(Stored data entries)
/-- The operand of an array firing as the array receives it: the panels' bytes, whether they carry an escape table, the B16 source of HADAMARD with
its positions at or beyond k_valid zeroed, and what its conversion counts (R94, R165, R212, R215; log entry 110). -/
structure Operand where
  bytes : List (List Byte)
  esc : Bool
  source : List (List (List F32)) := []
  counts : Counts := {}

def FireIn.operand (i : FireIn) (chain : Bool) : Operand :=
  let d := i.d
  let p := d.arr
  let carries := if p.opSram then d.escapes else i.inEsc.getD p.opIdx false
  if d.hadamard then
    let src := (arrayOperand i .b16 false chain).zipIdx.map fun (b, j) =>
      (decodeRows .b16 false p.rows 128 b).map fun r => r.zipIdx.map fun (x, k) => if 128 * j + k < p.kValid then x else 0
    let conv := src.zipIdx.map fun (rows, j) =>
      ({ i.port1 with base := 128 * p.rows * j } : Conv).emit (rows.map fun r => (chunks 32 r).flatMap hadamard32) 128
    { bytes := conv.map (·.1), esc := escFmt d.fmtIn d.escapes, source := src, counts := (conv.map (·.2)).foldl Counts.add {} }
  else
    let f := (Fmt.ofCode? d.fmtIn).getD .f32
    { bytes := arrayOperand i f (escFmt d.fmtIn carries) chain, esc := escFmt d.fmtIn carries }

/-- The stationary panels of an array firing, one for each of its arrays, and whether they carry an escape table (R212, R213). -/
def FireIn.stationary (i : FireIn) : List (List Byte) × Bool :=
  let d := i.d
  let p := d.arr
  let f := (Fmt.ofCode? d.fmtSt).getD .f32
  let esc := escFmt d.fmtSt (if p.stSram then d.escapes else i.inEsc.getD p.stIdx false)
  let size := panelBytes f esc 128 128
  ((List.range (if i.pair = .single then 1 else 2)).map fun j =>
    if p.stSram then i.sram (p.stOff * 64 + j * size) size else ((i.ins.getD p.stIdx []).drop (j * size)).take size, esc)

/-- The banks a firing's stationary loads leave (R87, R128). -/
def FireIn.banks (i : FireIn) : List Bank :=
  let d := i.d
  let st := i.stationary
  st.1.zipIdx.map fun (b, j) =>
    Bank.load ((Fmt.ofCode? d.fmtSt).getD .f32) st.2 d.cls d.arr.kValid (if chained i.pair d.cls then 128 * j else 0) b

/-- One row of a column on the path of its formats (R182). -/
def Column.row (c : Column) (i : FireIn) (xs : List Fl) (ex : List Nat) (f : RowFaults) : RowOut :=
  let r := if intFmt i.d.fmtIn then c.rowInt xs f
    else if blockFmt i.d.fmtIn then c.rowBlock i.d.arr.kValid i.d.hadamard xs ex f
    else c.row16 (if i.pair = .vertical then 13 else 14) xs f
  { r with fail := if f.convert && r.fail.isNone then some (lastStage xs) else r.fail }

/-- The stationary as the sampler reads it: by contraction position, output by output; a NaN block reads as NaN (R143, R173). -/
def Column.reference (c : Column) (blocks : Bool) (kv : Nat) : List (List F32) :=
  transposeRows c.sums.length (c.lines.map fun l => l.1.zipIdx.map fun (x, k) =>
    let e := l.2.getD (k / 32) 127
    if kv ≤ k then 0 else if blocks && e == 255 then f32Nan else f32Of (if blocks then x.scale2 ((e : Int) - 127) else x))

▸ **Exercise details**: Every entry shown above should be transcribed without alteration.

▸ **Result of the task**:
/-- The operand of an array firing as the array receives it: the panels' bytes, whether they carry an escape table, the B16 source of HADAMARD with
its positions at or beyond k_valid zeroed, and what its conversion counts (R94, R165, R212, R215; log entry 110). -/
structure Operand where
  bytes : List (List Byte)
  esc : Bool
  source : List (List (List F32)) := []
  counts : Counts := {}

def FireIn.operand (i : FireIn) (chain : Bool) : Operand :=
  let d := i.d
  let p := d.arr
  let carries := if p.opSram then d.escapes else i.inEsc.getD p.opIdx false
  if d.hadamard then
    let src := (arrayOperand i .b16 false chain).zipIdx.map fun (b, j) =>
      (decodeRows .b16 false p.rows 128 b).map fun r => r.zipIdx.map fun (x, k) => if 128 * j + k < p.kValid then x else 0
    let conv := src.zipIdx.map fun (rows, j) =>
      ({ i.port1 with base := 128 * p.rows * j } : Conv).emit (rows.map fun r => (chunks 32 r).flatMap hadamard32) 128
    { bytes := conv.map (·.1), esc := escFmt d.fmtIn d.escapes, source := src, counts := (conv.map (·.2)).foldl Counts.add {} }
  else
    let f := (Fmt.ofCode? d.fmtIn).getD .f32
    { bytes := arrayOperand i f (escFmt d.fmtIn carries) chain, esc := escFmt d.fmtIn carries }

/-- The stationary panels of an array firing, one for each of its arrays, and whether they carry an escape table (R212, R213). -/
def FireIn.stationary (i : FireIn) : List (List Byte) × Bool :=
  let d := i.d
  let p := d.arr
  let f := (Fmt.ofCode? d.fmtSt).getD .f32
  let esc := escFmt d.fmtSt (if p.stSram then d.escapes else i.inEsc.getD p.stIdx false)
  let size := panelBytes f esc 128 128
  ((List.range (if i.pair = .single then 1 else 2)).map fun j =>
    if p.stSram then i.sram (p.stOff * 64 + j * size) size else ((i.ins.getD p.stIdx []).drop (j * size)).take size, esc)

/-- The banks a firing's stationary loads leave (R87, R128). -/
def FireIn.banks (i : FireIn) : List Bank :=
  let d := i.d
  let st := i.stationary
  st.1.zipIdx.map fun (b, j) =>
    Bank.load ((Fmt.ofCode? d.fmtSt).getD .f32) st.2 d.cls d.arr.kValid (if chained i.pair d.cls then 128 * j else 0) b

/-- One row of a column on the path of its formats (R182). -/
def Column.row (c : Column) (i : FireIn) (xs : List Fl) (ex : List Nat) (f : RowFaults) : RowOut :=
  let r := if intFmt i.d.fmtIn then c.rowInt xs f
    else if blockFmt i.d.fmtIn then c.rowBlock i.d.arr.kValid i.d.hadamard xs ex f
    else c.row16 (if i.pair = .vertical then 13 else 14) xs f
  { r with fail := if f.convert && r.fail.isNone then some (lastStage xs) else r.fail }

/-- The stationary as the sampler reads it: by contraction position, output by output; a NaN block reads as NaN (R143, R173). -/
def Column.reference (c : Column) (blocks : Bool) (kv : Nat) : List (List F32) :=
  transposeRows c.sums.length (c.lines.map fun l => l.1.zipIdx.map fun (x, k) =>
    let e := l.2.getD (k / 32) 127
    if kv ≤ k then 0 else if blocks && e == 255 then f32Nan else f32Of (if blocks then x.scale2 ((e : Int) - 127) else x))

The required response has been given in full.